For more details on idea, problem statement and performance numbers,
please refer to cover-letter of v2[2] and OSPM talk[1].
==========================================================================
Note: This series expect dependent series mentioned below applied on
base (tip/master)
base: 4d034938b6b1 ("Merge branch into tip/master: 'x86/tdx'")
Dependent series: https://lore.kernel.org/all/20260513133934.380347-1-sshegde@linux.ibm.com/#t
==========================================================================
Changes since v2[2]:
- Introduce a new config CONFIG_PREFERRED_CPU and make user select
the config for this feature. This was suggested by Yury Norov.
This removes the dependency from PARAVIRT which would make s390
folks happy.
- With CONFIG_PREFERRED_CPU=n, preferred state is same as online state.
- With CONFIG_PREFERRED_CPU=y, always maintain a design construct such
that preferred is always a subset of online.
- Create a debugfs folder called steal_monitor in sched. Move away from
sched_feat since there is no easier way to call additional code when
doing enable/disable. This is essential when one disables the feature
and preferred now has to be same as online to maintain that construct.
- With feature=off, preferred state is same on online state. Feature is
still based on static key to avoid any runtime overhead.
- Prevent the ifdeffery spread to many file. Now the ifdeffery is spread
mainly to */sched.h and cpumask.h, debug.c. Some ifdeffery have been kept
to avoid code bloat and introducing debug files when config=n.

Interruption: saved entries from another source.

-- ==== Sys2Proof/Machine/Ops.lean ====
section
/-! DEFINITION. The shared operations over the state: delivering a response, raising an error (60_exceptions.md R104), taking
the next request, and what the outside does at the port (70_reset_and_hazards.md R113). -/

namespace Sys2Proof.Machine

/-- The end of a transaction: its response leaves on the response port, after all earlier ones (20_memory.md R31(b)); no other
state changes (10_state.md R11). -/
def State.deliver (r : Response) (s : State) : State :=
  { s with responses := s.responses ++ [r] }

/-- `return <fields>` (00_scope.md R9): the transaction ends with a response of status OK. -/
def State.answer (r : Response) (s : State) : Host.Outcome State Fault Refusal :=
  .next (s.deliver r)

/-- `raise <Error>` (00_scope.md R9, 60_exceptions.md R104): the transaction ends with the error response; nothing is saved, no
control is transferred. The block has no return from it (R108): the next request runs as any other. -/
def State.raise (e : Status) (s : State) : Host.Outcome State Fault Refusal :=
  .next (s.deliver (Response.error e))

/-- The oldest waiting request, and the state without it; none when nothing waits or RESET is asserted (10_state.md R22,
70_reset_and_hazards.md R113). -/
def State.takeRequest (s : State) : Option (Request × State) :=
  if s.resetAsserted then none
  else
    match s.pending with
    | [] => none
    | q :: rest => some (q, { s with pending := rest })

/-- A caller offers a request at the port: it waits behind the earlier ones (20_memory.md R31(b)). While RESET is asserted the
block accepts no request, so nothing changes (70_reset_and_hazards.md R113; log 4). -/
def State.accept (q : Request) (s : State) : State :=
  if s.resetAsserted then s else { s with pending := s.pending ++ [q] }

/-- RESET is asserted: what was accepted and not answered is dropped (70_reset_and_hazards.md R113). -/
def State.assertReset (s : State) : State :=
  { s with resetAsserted := true, pending := [] }

/-- RESET is released: nothing is pending, and the tables hold their constants (70_reset_and_hazards.md R113). -/
def State.releaseReset (s : State) : State :=
  { s with biasRom := biasRomContents, cfgTab := cfgTableContents, resetAsserted := false, pending := [] }

/-- A request put at the head of the queue with RESET released: the request the next step runs. -/
def State.offerFirst (q : Request) (s : State) : State :=
  { s with resetAsserted := false, pending := q :: s.pending }

end Sys2Proof.Machine
end

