/-- The composition law: for each clause about `l`, a logarithm that gives it for x = 2.0, at the border values. -/
theorem witness_CompositionLaw_integer_logs :
    ∀ p ∈ [((0x3FD0000000000000 : F64), (0 : Int)), (0x3FE0000000000000, 1), (0x405FC00000000000, 254),
        (0x405FE00000000000, 255), (0x4060000000000000, 255), (0xBFE0000000000000, -1), (0xC05FC00000000000, -254),
        (0xC060000000000000, -255)],
      F64.allowedLog p.1 = true ∧ clampedLog (exactLog (constLog p.1) 0x4000000000000000) = p.2
        ∧ fieldsFit .w16 (regimeOf p.2.natAbs) = true := by decide +kernel

/-- The composition law: for each clause about the fraction, a logarithm that gives it for x = 2.0. -/
theorem witness_CompositionLaw_fractions :
    F64.scaled (fractionalLog 0x3FF62E42FEFA39EF (clampedLog 0x3FF62E42FEFA39EF)) ≥ 0
      ∧ F64.scaled (fractionalLog 0x40062E42FEFA39EF (clampedLog 0x40062E42FEFA39EF)) < 0
      ∧ F64.scaled (fractionalLog 0x4070000000000000 (clampedLog 0x4070000000000000)) = 2 ^ 1074
      ∧ exactLog (constLog 0x3FE62E42FEFA39EF) 0x4000000000000000 = 0x3FF62E42FEFA39EF
      ∧ exactLog (constLog 0x3FF62E42FEFA39EF) 0x4000000000000000 = 0x40062E42FEFA39EF
      ∧ exactLog (constLog 0x4060000000000000) 0x4000000000000000 = 0x4070000000000000 := by decide +kernel

/-- The border integers of the statements about the characteristic and the negative logarithms. -/
theorem witness_integer_logs : (-255 : Int) ≤ -255 ∧ (255 : Int) ≤ 255 ∧ (-1 : Int) ≤ -1 := by decide

/-- The widths and words of the statement about exact decoding. -/
theorem witness_FloatLogIsExactBelowWidth64 :
    Width.w32 ≠ .w64 ∧ 0xFFFFFFFF < 2 ^ Width.w32.bits ∧ Width.w8 ≠ .w64 ∧ 0xFF < 2 ^ Width.w8.bits := by decide +kernel

/-- The hypotheses of the sign symmetry of DECODE, with `witness_ExpLimits`: the words next to zero and NaR. -/
theorem witness_DecodeSignSymmetry :
    0x0001 < 2 ^ Width.w16.bits ∧ 0x0001 ≠ 2 ^ (Width.w16.bits - 1) ∧ 0x8001 < 2 ^ Width.w16.bits
      ∧ 0x8001 ≠ 2 ^ (Width.w16.bits - 1) := by decide +kernel

theorem witness_RoundTripFixpoints :
    State.reset.hardwired = true ∧ (16 : BitsOperand).toNat = Width.w16.bits ∧ F64.isZero 0x8000000000000000 = true
      ∧ F64.isFinite F64.negInf = false := by decide +kernel

end Sys2Proof.Tests
end

section
/-! PROOFS. The mantissa width of the configuration resolver (40_config_resolver.md R51). -/

namespace Sys2Proof.Machine

/-- Where the overhead and the characteristic fit, the mantissa fills the rest of the word (30_encoding.md R36). -/
theorem overhead_add_mbits {n : Width} {r : Regime} (hfit : 5 + r.val ≤ n.bits) : 5 + r.val + mbits n r = n.bits := by
  unfold mbits
  omega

- Using active mask instead of using preferred mask. (One of the ideas
suggested). This is was tried. When there is high steal time,
a CPU marked as not-active isn't available for workload which pins
them. That would break user affinities.
Also there is heavy use of it and it is well known too. So decided
not to use it.
- Support the feature for CONFIG_SCHED_SMT=y. Note that some would have
interpreted my comment as supporting smt or not. It was actually
CONFIG_SCHED_SMT=n(which is rare btw). It was due to ifdeffery around
cpu_smt_mask which was not pretty.
With the effort of removing the ifdeffery around it [3], this series
supports CONFIG_SCHED_SMT=n too.
- Introduce arch specific handling for inc/dec preferred CPUs. This was
a ask from s390 as it may have good hint from HW on which specific
CPUs to take out. I hoping current hooks would work for s390. Please
let me know if it works or not.
- Added comments around O(N2) complexity in rare cases for
select_fallback_rq. (Yury Norov)
- irqbalance=n was considered as not important. It was quite hard to
send interrupt on non-preferred CPUs as well. There was patch sent[4] as
reply to previous version which covers irqbalance=y.

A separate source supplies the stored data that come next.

/-- The snapshot is the 32 register values in index order, entry 0 being 0 (R29). -/
def Obligations.SnapshotListsTheRegistersInOrder : Prop :=
  ∀ s : State, s.snapshot.length = 32 ∧ s.snapshot[0]? = some 0#32 ∧
    ∀ i : RegIdx, s.snapshot[i.toNat]? = some (s.readReg i)

/-- The diagnostic stream is output only: no step depends on it, and a step extends whatever it holds (R31). -/
def Obligations.DiagnosticsAreOutputOnly : Prop :=
  ∀ (s : State) (d : List Opcode),
    step { s with diag := d } = match step { s with diag := [] } with
      | .next t => .next { t with diag := d ++ t.diag }
      | .fault r => .fault r
      | .refused r => .refused r

/-! ### Decoding and encoding -/

/-- R55: decode is total, keyed on the opcode alone, with the fields and the sign extension of R49 and R53; the other 126
opcodes give the row of that opcode. -/
def Obligations.DecodeIsKeyedOnTheOpcode : Prop :=
  ∀ w : Word,
    (w.extractLsb' 0 7 = 0x13#7 → decodeWord w =
      .addi (w.extractLsb' 7 5) (w.extractLsb' 15 5) ((w.extractLsb' 20 12).signExtend 32)) ∧
    (w.extractLsb' 0 7 = 0x33#7 → decodeWord w =
      .add (w.extractLsb' 7 5) (w.extractLsb' 15 5) (w.extractLsb' 20 5)) ∧
    (w.extractLsb' 0 7 ≠ 0x13#7 → w.extractLsb' 0 7 ≠ 0x33#7 →
      (w.extractLsb' 0 7, decodeWord w) ∈ unimplementedTable)

/-- R50: words that differ only in bits 14:12, and ADD words that differ only in bits 14:12 and 31:25, decode alike; of any
other word only the opcode counts. -/
def Obligations.UnexaminedBitsDoNotChangeDecoding : Prop :=
  (∀ w v : Word, (w ^^^ v) &&& 0xFFFF8FFF#32 = 0#32 → decodeWord w = decodeWord v) ∧
  (∀ w v : Word, w.extractLsb' 0 7 = 0x33#7 → (w ^^^ v) &&& 0x01FF8FFF#32 = 0#32 → decodeWord w = decodeWord v) ∧
  (∀ w v : Word, w.extractLsb' 0 7 ≠ 0x13#7 → w.extractLsb' 0 7 ≠ 0x33#7 →
    w.extractLsb' 0 7 = v.extractLsb' 0 7 → decodeWord w = decodeWord v)

/-- R51 and R52: the two formats laid out field by field at their bit positions, with anything in the ignored fields. -/
def Obligations.FormatsPlaceTheFields : Prop :=
  ∀ (w : Word) (imm : BitVec 12) (rs1 rs2 rd : BitVec 5) (ignoredLow : BitVec 3) (ignoredHigh : BitVec 7),
    (w.toNat = imm.toNat * 2 ^ 20 + rs1.toNat * 2 ^ 15 + ignoredLow.toNat * 2 ^ 12 + rd.toNat * 2 ^ 7 + 0b0010011 →
      decodeWord w = .addi rd rs1 (imm.signExtend 32)) ∧
    (w.toNat = ignoredHigh.toNat * 2 ^ 25 + rs2.toNat * 2 ^ 20 + rs1.toNat * 2 ^ 15 + ignoredLow.toNat * 2 ^ 12 +
        rd.toNat * 2 ^ 7 + 0b0110011 →
      decodeWord w = .add rd rs1 rs2)

/-- Decode of encode is the identity on every well-formed instruction, on words and on bytes (R35, R48, R51 to R56, R62). -/
def Obligations.DecodeOfEncodeIsIdentity : Prop :=
  ∀ i : Instr, i.wf = true →
    decodeWord (encode i) = i ∧ ∀ rest, decodeBytes (encodeBytes i ++ rest) = .ok (i, rest)

/-- Encode of decode gives every examined bit back, and zeros for the bits the core does not examine: for ADDI and ADD as
R62 encodes them (R50, R51, R52, R55). The third clause, zeros in bits 31:7 of an unimplemented word, is the model's choice
of encoder (DESIGN CHOICE, log entry 8): no rule encodes such a word. -/
def Obligations.EncodeOfDecodeKeepsTheExaminedBits : Prop :=
  ∀ w : Word,
    (w.extractLsb' 0 7 = 0x13#7 → encode (decodeWord w) = w &&& 0xFFFF8FFF#32) ∧
    (w.extractLsb' 0 7 = 0x33#7 → encode (decodeWord w) = w &&& 0x01FF8FFF#32) ∧
    (w.extractLsb' 0 7 ≠ 0x13#7 → w.extractLsb' 0 7 ≠ 0x33#7 → encode (decodeWord w) = w &&& 0x0000007F#32)

/-- Every word decodes to a well-formed instruction (R53, R55). -/
def Obligations.EveryWordDecodesWellFormed : Prop :=
  ∀ w : Word, (decodeWord w).wf = true

/-- Every instruction is exactly four bytes, and the bytes after it are left over (R35, R48); a word whose bits 1:0 are not
11 is an unimplemented row (R48, R59). The first clause, the refusal fewerThanFourBytes of a shorter list, is the model's own
byte-list interface (DEDUCED, log entry 13): no rule names such a refusal. -/
def Obligations.InstructionsAreFourBytes : Prop :=
  (∀ bytes : List Byte, bytes.length < 4 → decodeBytes bytes = .error .fewerThanFourBytes) ∧
  (∀ (bytes : List Byte) (w : Word), decodeBytes (bytesOfWord w ++ bytes) = .ok (decodeWord w, bytes)) ∧
  (∀ w : Word, w.extractLsb' 0 2 ≠ 0b11#2 → (w.extractLsb' 0 7, decodeWord w) ∈ unimplementedTable)

/-- R63: the spec's decoder worked examples, word by word. -/
def Obligations.WorkedExampleWordsDecode : Prop :=
  decodeWord 0x00500093#32 = .addi 1#5 0#5 5#32 ∧
  decodeWord 0xFFF08193#32 = .addi 3#5 1#5 0xFFFFFFFF#32 ∧
  decodeWord 0x00308233#32 = .add 4#5 1#5 3#5 ∧
  decodeWord 0x402081B3#32 = .add 3#5 1#5 2#5 ∧
  decodeWord 0x00309093#32 = .addi 1#5 1#5 3#32 ∧
  decodeWord 0x008000EF#32 = .unimplemented0x6F ∧
  decodeWord 0x00000000#32 = .unimplemented0x00

/-- R53: the immediate keeps its signed value, in -2048 to 2047, and bit 31 of the word is its sign; not scaled, not
shifted; the spec's three examples. -/
def Obligations.ImmediateIsSignExtended : Prop :=
  (∀ w : Word, ∀ rd rs1 imm, decodeWord w = .addi rd rs1 imm →
    imm.toInt = (w.extractLsb' 20 12).toInt ∧ -2048 ≤ imm.toInt ∧ imm.toInt ≤ 2047 ∧
    (imm.toInt < 0 ↔ w.getLsbD 31 = true) ∧ imm.extractLsb' 0 12 = w.extractLsb' 20 12) ∧
  sext12 0xFFF#12 = 0xFFFFFFFF#32 ∧ sext12 0x800#12 = 0xFFFFF800#32 ∧ sext12 0x7FF#12 = 0x000007FF#32

/-- The host's two views of a table word agree, and the placed word is what the next step runs (the model's own interface,
log entry 6). -/
def Obligations.PlacedWordIsTheNextInstruction : Prop :=
  ∀ (s : State) (nbits w : Nat), s.mem.wf = true →
    decodeTableWord nbits w = some (decodeWord (tableWord nbits w)) ∧
    ∃ t u, exec (decodeWord (tableWord nbits w))
        { s.withFetchWord nbits w with pc := s.pc + 4#32 } = .next t ∧
      step (s.withFetchWord nbits w) = .next u ∧ u.regs = t.regs ∧ u.pc = t.pc ∧ u.mem = t.mem ∧ u.diag = t.diag

/-! ### Memory -/

/-- R34: MemRead(addr, 4) is out of range exactly when addr + 4 > L, without wrap; otherwise it is the little-endian word
of the four backed bytes. Its raise is the none that RunningStepFollowsTheCycle turns into Faulted. -/
def Obligations.RangeCheckedLittleEndianRead : Prop :=
  ∀ (m : Memory) (addr : Word),
    (addr.toNat + 4 > m.size → m.readWord addr = none) ∧
    (addr.toNat + 4 ≤ m.size → ∃ b0 b1 b2 b3 w,
      m.read addr.toNat = some b0 ∧ m.read (addr.toNat + 1) = some b1 ∧
      m.read (addr.toNat + 2) = some b2 ∧ m.read (addr.toNat + 3) = some b3 ∧
      m.readWord addr = some w ∧
      w.toNat = b0.toNat + 2 ^ 8 * b1.toNat + 2 ^ 16 * b2.toNat + 2 ^ 24 * b3.toNat)

/-- R36: no instruction and no step writes memory, so in every reachable state the memory is the image. -/
def Obligations.MemoryIsAlwaysTheImage : Prop :=
  (∀ (i : Instr) (s t : State), exec i s = .next t → t.mem = s.mem) ∧
  (∀ s t : State, step s = .next t → t.mem = s.mem) ∧
  (∀ (cap : Word) (image : List Byte) (s t : State) (n : Nat), State.construct cap image = some s →
    core.run n s = .next t → t.mem.size = image.length ∧ ∀ a, t.mem.read a = image[a]?)

/-! ### Reset -/

/-- R105 and R19: the state construction leaves, for every image and capacity. -/
def Obligations.ConstructionLeavesTheResetState : Prop :=
  Config.defaultCap = 0x08000000#32 ∧
  ∀ (cap : Word) (image : List Byte) (s : State), State.construct cap image = some s →
    (∀ r : RegIdx, s.readReg r = if r = 2#5 then cap else 0#32) ∧ s.pc = 0#32 ∧
    s.mem.size = image.length ∧ (∀ a, s.mem.read a = image[a]?) ∧
    s.status = (if image.length > 0 then .running else .halted) ∧ s.diag = []

/-- R106: an image longer than CAP makes no machine, every other byte sequence does, and what is backed fits 32 bits. -/
def Obligations.ImageLongerThanCapMakesNoMachine : Prop :=
  ∀ (cap : Word) (image : List Byte),
    (image.length ≤ cap.toNat → ∃ s, State.construct cap image = some s ∧ s.mem.size ≤ 0xFFFFFFFF) ∧
    (image.length > cap.toNat → State.construct cap image = none)

/-- State.reset is construction with the empty image and the default capacity. That the image is the empty one is the
model's choice (log entry 1). -/
def Obligations.ResetIsTheEmptyConstruction : Prop :=
  State.construct 0x08000000#32 [] = some State.reset ∧
  (∀ r : RegIdx, State.reset.readReg r = if r = 2#5 then 0x08000000#32 else 0#32) ∧
  State.reset.pc = 0#32 ∧ (∀ a, State.reset.mem.read a = none) ∧ State.reset.status = .halted ∧ State.reset.diag = []

/-! ### The invariant and whole runs -/

/-- The invariant holds at State.reset. The clause on the cell of x0 is the model's own (log entry 5). -/
def Obligations.InvariantHoldsAtReset : Prop := State.reset.Inv

/-- The invariant holds at every constructed state, whatever the image. -/
def Obligations.InvariantHoldsAtEveryConstruction : Prop :=
  ∀ (cap : Word) (image : List Byte) (s : State), State.construct cap image = some s → s.Inv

- Performance numbers from v2 (x86, powerpc, s390) showed nice
improvements in some cases without any major regression. Numbers are
expected to similar for this series.
==========================================================================
TODO/OPEN Questions:
- SCHED_EXT is still pending. I tried adding few checks in
scx_idle_test_and_clear_cpu, pick_idle_cpu_in_node and push the
sched_ext task in tick. But it hasn't still worked with scx_simple.
I will try to figure it out. But i may need help since
I am yet wade deeper waters in sched_ext.

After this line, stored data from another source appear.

/-- An entry of the remote translation cache (R366): a page of a device's windows, and what the lookup at the target gave: the target
paddock, the home edge tile, the route. -/
structure Rtc where
  dev : Nat
  page : Nat
  pad : Nat
  home : Nat
  route : Nat
  deriving DecidableEq, Repr

/-- An entry of the address translation cache (R368): an I/O page of a function's tenant and the host page that it stands for. -/
structure Ats where
  pad : Nat
  ten : Nat
  page : Nat
  host : Nat
  deriving DecidableEq, Repr

/-- The memory levels and what stands beside their bytes. -/
structure Mem where
  bytes : List Host.Cell
  poison : List Nat
  lines : List LineTs
  copies : List Copy
  banks : List Bank
  tlb : List Tlb
  pages : List PageReq
  partials : List Partial
  empties : List EmptyRow
  /-- accesses parked on rows, in the order of their arrival (R321) -/
  parkedBy : List Waiter
  /-- accesses from outside that wait at a home, in the order of their arrival (R321) -/
  outside : List Outside
  /-- metadata entries of PACKED blocks that differ from raw (R223) -/
  packMeta : List (Nat × Nat)
  tables : List CodeTable
  samples : List Sample
  /-- sampling phases that run, by paddock and die (R226) -/
  phases : List (Nat × Nat)
  moved : List (Nat × Nat)
  /-- physical pages mapped PACKED, with their paddock (R223) -/
  packed : List (Nat × Nat)
  /-- physical pages mapped with NM (R222) -/
  near : List Nat
  /-- lines in L2 slices (R220), and the DRAM contents of lines whose home shows something else (R323) -/
  l2 : List L2Line
  under : List (Nat × Vec)
  /-- bytes of host memory written in the crossing cache and not yet written back, with what the host still sees (R251) -/
  hostOld : List Host.Cell
  hostLines : List HostLine
  /-- the number of the key that encrypts a line which a tenant slot has written (R373) -/
  sealed : List (Nat × Nat)
  /-- operations accepted from tasks whose configuration has ended, in order (R181, R214) -/
  retired : List Retired
  /-- the hub's translation caches: of remote windows (R366), of host pages with AT = 1 (R368) -/
  rtc : List Rtc
  ats : List Ats
  /-- how often the host has changed what an I/O page of a function stands for, by paddock, tenant and page (R368) -/
  atsGen : List ((Nat × Nat × Nat) × Nat)
  deriving DecidableEq, Repr

/-- The issuing context of asynchronous work (R49, R359). -/
inductive Ctx where
  | task (pad ten cid pos slot : Nat)
  | conf (pad ten cid : Nat)
  | host (pad ten : Nat)
  deriving DecidableEq, Repr

/-- A command under way in a matrix tile (R284, R285): its word, the steps done, what it holds (stream tokens of MGV, tokens
of a drained row, rows prepared by MSTT), its place in them, its weight row or drained row, the drain entry, the address
token once taken, and the tile store's lines under live leases. -/
structure Running where
  word : Word
  step : Nat
  tokens : List Vec
  byte : Nat
  row : Nat
  entry : Nat
  addr : Option Word
  lag : List Lagging
  deriving DecidableEq, Repr

/-- A matrix tile (R263 to R268); its slots and cells are bytes of memory regions 4 and 5; its timestamp (R253). -/
structure Tile where
  pos : Nat
  cid : Nat
  pts : Nat
  claimed : Nat
  seqn : Nat
  /-- it runs no further command step: after a fault (R268), or a request dropped at a hurdle (R370) -/
  blocked : Bool
  run : Option Running
  /-- a completion token that waits for credit (R266) -/
  done : Option Word
  badRows : List Nat
  badCells : List Nat
  saved : Bool
  deriving DecidableEq, Repr

/-- A copy of a cluster's copy unit (R288 to R292): the task's register, the ends, the shape record, whether it reads a slot that
its cluster held by RBWAIT, the ring it goes to with its reserved slot, whether it holds one of the unit's places, and the
pieces already moved. -/
structure CopyOp where
  id : Nat
  cluster : Nat
  pad : Nat
  ten : Nat
  cid : Nat
  pos : Nat
  slot : Nat
  g : Nat
  src : Word
  dst : Word
  shape : Word
  held : Bool
  ring : Option Nat
  ringSlot : Option Nat
  running : Bool
  /-- the cycle in which its reservation reaches the ring's cluster (R292) -/
  reach : Nat
  /-- an access of it was dropped at a hurdle (R370) -/
  lost : Bool
  moved : Nat
  /-- its writes under leases that may still be live (R246, R253) -/
  lag : List Lagging
  /-- the lines of host memory that it has written (R251) -/
  owed : List Nat
  /-- its timestamp (R252, R253) -/
  pts : Nat
  /-- the bytes and the marks of its cluster's windows, once its configuration has ended (R289) -/
  kept : Option (List Host.Cell × List Nat)
  deriving DecidableEq, Repr

/-- Which producer a ring is bound to (R295): copies of a configuration, an AG program, a scan. -/
inductive RingBind where
  | none
  | copies (cid : Nat)
  | stream (prog : Nat)
  | scan (id : Nat)
  deriving DecidableEq, Repr

/-- An open ring (R294, R295), named by its cluster and base: slots published, delivered, released; slots reserved and not
yet published; slots published out of turn; the timestamps of what was published and of what was released (R253). -/
structure Ring where
  key : Nat
  slots : Nat
  size : Nat
  w : Nat
  c : Nat
  r : Nat
  flying : Nat
  bind : RingBind
  early : List Nat
  pts : Nat
  back : Nat
  deriving DecidableEq, Repr

/-- A fibre scan in progress (R155): its task, its header's key, its ring, the next coordinate and the last. -/
structure Scan where
  id : Nat
  cid : Nat
  pos : Nat
  slot : Nat
  key : Nat
  ring : Nat
  next : Nat
  hi : Nat
  /-- its timestamp (R252, R253) -/
  pts : Nat
  deriving DecidableEq, Repr

/-- An AG program in its place (R298 to R300): its edge tile, the CNODE it runs for, the KNODE configuration it is bound to,
the address of its next word, that word and its operands once it has been reached, its loop counters, the bases of words
executed with ADV (by address), the tile it has reached, tokens of a tile still to be sent or already taken, the pulses it
has taken, its writes under live leases, and whether a drain has stopped it. -/
structure AgProg where
  id : Nat
  pos : Nat
  place : Nat
  launch : Nat
  node : Nat
  pad : Nat
  ten : Nat
  bind : Option Nat
  /-- the address of the program (R356) -/
  start : Word
  pc : Word
  word : Option Word
  ops : Option (List Word)
  loops : Vector (Option Nat) 4
  adv : List (Word × Word × Word)
  tile : Nat
  left : List Vec
  pulses : Nat
  lag : List Lagging
  /-- its timestamp (R253) -/
  pts : Nat
  stopped : Bool
  deriving DecidableEq, Repr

- Use PELT kind of signal to smoothen the steal time. This may help
avoid oscillations. Current one works to certain extent.
- NUMA splicing when dec/inc preferred CPUs. Left it as of now as simple
method works quite well. NUMA splicing is going to be heavy.
Is it really necessary? Are there common topology with weird CPU
distributions across NUMA?
- Consider not changing state of isolcpus, since one usually pins the
workload on them anyways. Not typical use case though.
- Corner cases when there are multiple VM's and each may have only one
Core. Are those cases worth taking a look?
- Add cpumask_check at appropriate places.
- Currently it works if all the guests enable the feature. If not one
guest may take advantage of other. Is that to be fixed? Since this has
to be enabled by admins, is that a valid concern still?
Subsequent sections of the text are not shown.